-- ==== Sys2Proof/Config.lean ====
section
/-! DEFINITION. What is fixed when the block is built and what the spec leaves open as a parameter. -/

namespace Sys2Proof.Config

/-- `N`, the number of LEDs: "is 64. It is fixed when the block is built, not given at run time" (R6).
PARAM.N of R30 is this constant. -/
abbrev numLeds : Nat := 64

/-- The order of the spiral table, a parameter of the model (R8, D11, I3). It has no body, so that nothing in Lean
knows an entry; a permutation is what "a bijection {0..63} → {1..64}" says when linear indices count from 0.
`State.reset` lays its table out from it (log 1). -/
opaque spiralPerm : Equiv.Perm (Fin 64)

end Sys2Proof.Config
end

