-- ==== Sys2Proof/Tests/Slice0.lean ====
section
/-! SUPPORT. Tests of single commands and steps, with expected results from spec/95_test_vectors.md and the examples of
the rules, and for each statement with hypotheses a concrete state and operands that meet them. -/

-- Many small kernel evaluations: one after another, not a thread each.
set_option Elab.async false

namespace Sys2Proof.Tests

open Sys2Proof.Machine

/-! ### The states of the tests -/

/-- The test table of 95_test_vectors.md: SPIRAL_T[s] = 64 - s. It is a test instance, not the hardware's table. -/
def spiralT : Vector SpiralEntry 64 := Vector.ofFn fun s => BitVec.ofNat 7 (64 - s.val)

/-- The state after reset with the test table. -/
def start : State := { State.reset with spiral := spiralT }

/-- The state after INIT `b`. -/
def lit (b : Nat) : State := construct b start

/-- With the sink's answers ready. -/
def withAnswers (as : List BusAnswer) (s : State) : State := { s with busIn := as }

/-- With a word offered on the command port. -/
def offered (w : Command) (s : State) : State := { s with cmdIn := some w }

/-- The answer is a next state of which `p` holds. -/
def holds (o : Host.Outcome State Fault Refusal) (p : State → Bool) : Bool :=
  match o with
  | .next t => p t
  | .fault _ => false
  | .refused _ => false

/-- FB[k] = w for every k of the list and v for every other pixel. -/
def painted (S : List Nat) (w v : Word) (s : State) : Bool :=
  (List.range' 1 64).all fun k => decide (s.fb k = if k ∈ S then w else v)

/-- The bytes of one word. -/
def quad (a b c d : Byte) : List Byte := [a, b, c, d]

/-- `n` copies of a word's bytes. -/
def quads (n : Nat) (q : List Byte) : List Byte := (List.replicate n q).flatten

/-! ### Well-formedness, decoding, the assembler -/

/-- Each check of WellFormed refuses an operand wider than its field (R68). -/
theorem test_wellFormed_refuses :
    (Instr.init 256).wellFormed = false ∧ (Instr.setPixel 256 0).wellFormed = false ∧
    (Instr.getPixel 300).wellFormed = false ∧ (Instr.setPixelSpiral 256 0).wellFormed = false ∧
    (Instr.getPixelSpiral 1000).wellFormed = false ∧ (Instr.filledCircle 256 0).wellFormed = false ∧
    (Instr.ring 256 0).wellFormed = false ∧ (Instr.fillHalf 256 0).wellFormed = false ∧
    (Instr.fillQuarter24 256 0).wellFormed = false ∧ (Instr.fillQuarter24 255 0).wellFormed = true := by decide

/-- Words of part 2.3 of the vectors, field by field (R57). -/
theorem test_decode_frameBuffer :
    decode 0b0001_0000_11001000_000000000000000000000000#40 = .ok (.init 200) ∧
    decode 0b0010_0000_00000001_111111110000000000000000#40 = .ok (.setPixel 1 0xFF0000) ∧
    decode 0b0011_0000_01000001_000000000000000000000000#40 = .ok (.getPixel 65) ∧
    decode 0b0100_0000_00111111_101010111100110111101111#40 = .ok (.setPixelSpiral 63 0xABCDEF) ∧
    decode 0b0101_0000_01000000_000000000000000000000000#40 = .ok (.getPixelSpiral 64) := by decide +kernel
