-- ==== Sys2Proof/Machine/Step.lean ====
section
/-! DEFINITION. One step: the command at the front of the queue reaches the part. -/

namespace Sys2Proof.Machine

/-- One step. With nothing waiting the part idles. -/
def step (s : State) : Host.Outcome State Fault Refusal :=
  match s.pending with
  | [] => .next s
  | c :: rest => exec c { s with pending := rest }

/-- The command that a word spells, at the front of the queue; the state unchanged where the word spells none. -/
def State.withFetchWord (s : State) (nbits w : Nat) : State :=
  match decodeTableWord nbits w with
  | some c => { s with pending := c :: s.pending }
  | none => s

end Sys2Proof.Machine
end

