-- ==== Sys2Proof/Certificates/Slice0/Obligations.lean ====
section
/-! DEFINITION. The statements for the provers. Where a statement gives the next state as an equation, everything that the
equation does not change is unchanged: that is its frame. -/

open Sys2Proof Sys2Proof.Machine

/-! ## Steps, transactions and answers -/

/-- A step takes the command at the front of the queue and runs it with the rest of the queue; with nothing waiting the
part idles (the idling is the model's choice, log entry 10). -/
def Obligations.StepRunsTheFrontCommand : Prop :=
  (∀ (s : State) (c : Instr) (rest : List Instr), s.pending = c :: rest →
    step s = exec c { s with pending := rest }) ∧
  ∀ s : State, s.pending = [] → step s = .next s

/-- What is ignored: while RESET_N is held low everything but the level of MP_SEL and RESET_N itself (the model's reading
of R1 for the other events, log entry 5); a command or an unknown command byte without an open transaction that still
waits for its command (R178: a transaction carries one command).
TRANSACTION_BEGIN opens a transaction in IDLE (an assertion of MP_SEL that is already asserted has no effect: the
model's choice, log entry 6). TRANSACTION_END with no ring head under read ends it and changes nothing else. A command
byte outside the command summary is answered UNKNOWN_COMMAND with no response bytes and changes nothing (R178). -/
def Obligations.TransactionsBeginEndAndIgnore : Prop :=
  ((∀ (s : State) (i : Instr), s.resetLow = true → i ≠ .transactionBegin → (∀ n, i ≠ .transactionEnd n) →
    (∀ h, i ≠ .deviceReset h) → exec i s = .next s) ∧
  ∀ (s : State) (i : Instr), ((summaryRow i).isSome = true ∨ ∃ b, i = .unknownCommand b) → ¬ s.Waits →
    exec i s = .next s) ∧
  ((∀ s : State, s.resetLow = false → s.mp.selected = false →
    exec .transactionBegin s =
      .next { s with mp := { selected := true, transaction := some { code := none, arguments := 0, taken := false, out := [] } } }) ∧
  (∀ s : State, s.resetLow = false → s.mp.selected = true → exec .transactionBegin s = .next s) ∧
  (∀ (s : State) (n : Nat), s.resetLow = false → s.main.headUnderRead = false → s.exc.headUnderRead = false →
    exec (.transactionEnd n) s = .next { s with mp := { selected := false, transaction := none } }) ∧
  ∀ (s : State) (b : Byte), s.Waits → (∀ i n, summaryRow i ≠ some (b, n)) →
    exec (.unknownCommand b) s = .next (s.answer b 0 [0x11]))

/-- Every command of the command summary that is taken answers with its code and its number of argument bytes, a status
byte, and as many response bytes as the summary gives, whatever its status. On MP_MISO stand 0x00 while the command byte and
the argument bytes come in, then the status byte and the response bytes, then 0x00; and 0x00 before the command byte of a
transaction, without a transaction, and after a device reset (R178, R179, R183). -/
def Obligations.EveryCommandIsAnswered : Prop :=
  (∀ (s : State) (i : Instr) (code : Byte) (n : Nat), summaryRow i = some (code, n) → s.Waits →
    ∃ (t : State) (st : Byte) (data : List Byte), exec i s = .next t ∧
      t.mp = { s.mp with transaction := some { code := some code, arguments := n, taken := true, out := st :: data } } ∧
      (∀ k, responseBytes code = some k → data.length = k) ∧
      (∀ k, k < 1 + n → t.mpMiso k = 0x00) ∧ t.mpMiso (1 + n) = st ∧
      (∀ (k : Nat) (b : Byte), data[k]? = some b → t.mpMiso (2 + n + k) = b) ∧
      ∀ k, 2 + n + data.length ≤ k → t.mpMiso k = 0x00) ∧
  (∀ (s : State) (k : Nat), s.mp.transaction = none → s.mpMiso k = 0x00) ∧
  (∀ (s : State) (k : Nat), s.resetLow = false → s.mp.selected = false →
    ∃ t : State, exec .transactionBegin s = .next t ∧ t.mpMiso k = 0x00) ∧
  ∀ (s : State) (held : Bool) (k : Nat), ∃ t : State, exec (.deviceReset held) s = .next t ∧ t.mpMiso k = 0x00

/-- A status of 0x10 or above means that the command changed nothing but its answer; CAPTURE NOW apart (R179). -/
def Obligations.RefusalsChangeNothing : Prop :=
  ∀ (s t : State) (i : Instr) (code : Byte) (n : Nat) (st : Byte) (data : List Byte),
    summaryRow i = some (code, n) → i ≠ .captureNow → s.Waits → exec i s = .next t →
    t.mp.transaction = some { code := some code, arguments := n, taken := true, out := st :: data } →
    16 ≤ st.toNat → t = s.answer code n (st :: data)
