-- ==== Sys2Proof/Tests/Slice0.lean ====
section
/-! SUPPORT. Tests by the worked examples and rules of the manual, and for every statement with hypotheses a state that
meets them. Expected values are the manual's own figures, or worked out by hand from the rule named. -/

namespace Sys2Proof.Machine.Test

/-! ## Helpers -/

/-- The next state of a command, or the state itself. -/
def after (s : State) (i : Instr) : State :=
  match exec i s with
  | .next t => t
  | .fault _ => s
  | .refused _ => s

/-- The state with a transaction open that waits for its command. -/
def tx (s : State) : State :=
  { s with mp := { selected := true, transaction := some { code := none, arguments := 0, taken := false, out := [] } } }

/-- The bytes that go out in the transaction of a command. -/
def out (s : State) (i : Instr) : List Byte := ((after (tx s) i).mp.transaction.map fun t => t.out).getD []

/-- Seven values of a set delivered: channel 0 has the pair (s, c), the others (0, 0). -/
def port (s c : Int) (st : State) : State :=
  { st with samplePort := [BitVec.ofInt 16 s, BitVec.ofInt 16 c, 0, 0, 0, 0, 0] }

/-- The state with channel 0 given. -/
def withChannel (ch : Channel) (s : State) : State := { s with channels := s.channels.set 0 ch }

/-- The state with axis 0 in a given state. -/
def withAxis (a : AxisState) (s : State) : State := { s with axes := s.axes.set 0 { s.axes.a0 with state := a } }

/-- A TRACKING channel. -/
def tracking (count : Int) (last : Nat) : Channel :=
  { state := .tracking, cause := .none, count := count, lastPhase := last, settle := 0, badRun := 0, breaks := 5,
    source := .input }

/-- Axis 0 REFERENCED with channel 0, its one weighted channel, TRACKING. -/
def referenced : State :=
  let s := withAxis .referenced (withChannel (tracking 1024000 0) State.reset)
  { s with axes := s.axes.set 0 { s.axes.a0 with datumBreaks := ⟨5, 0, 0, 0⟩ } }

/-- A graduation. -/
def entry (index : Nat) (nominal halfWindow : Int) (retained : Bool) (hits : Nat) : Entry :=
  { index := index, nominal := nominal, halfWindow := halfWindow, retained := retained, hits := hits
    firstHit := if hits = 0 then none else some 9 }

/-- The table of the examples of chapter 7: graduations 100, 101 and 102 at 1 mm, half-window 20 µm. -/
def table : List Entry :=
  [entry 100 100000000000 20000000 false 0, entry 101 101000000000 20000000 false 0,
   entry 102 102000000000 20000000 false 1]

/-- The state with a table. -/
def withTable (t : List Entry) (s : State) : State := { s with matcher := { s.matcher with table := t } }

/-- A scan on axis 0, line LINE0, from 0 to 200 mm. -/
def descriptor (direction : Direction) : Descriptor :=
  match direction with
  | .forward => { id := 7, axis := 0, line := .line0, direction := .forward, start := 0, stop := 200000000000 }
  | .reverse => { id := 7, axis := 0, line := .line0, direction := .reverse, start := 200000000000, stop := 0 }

------------------------------------------------------------

*TASK REQUIREMENTS*: Where the line containing "s.axes.a0 with datumBreaks" appears in the records above, begin there and print every line through the last, exactly and with nothing else.

*SOLVED PROBLEM*:
  { s with axes := s.axes.set 0 { s.axes.a0 with datumBreaks := ⟨5, 0, 0, 0⟩ } }

/-- A graduation. -/
def entry (index : Nat) (nominal halfWindow : Int) (retained : Bool) (hits : Nat) : Entry :=
  { index := index, nominal := nominal, halfWindow := halfWindow, retained := retained, hits := hits
    firstHit := if hits = 0 then none else some 9 }

/-- The table of the examples of chapter 7: graduations 100, 101 and 102 at 1 mm, half-window 20 µm. -/
def table : List Entry :=
  [entry 100 100000000000 20000000 false 0, entry 101 101000000000 20000000 false 0,
   entry 102 102000000000 20000000 false 1]

/-- The state with a table. -/
def withTable (t : List Entry) (s : State) : State := { s with matcher := { s.matcher with table := t } }

/-- A scan on axis 0, line LINE0, from 0 to 200 mm. -/
def descriptor (direction : Direction) : Descriptor :=
  match direction with
  | .forward => { id := 7, axis := 0, line := .line0, direction := .forward, start := 0, stop := 200000000000 }
  | .reverse => { id := 7, axis := 0, line := .line0, direction := .reverse, start := 200000000000, stop := 0 }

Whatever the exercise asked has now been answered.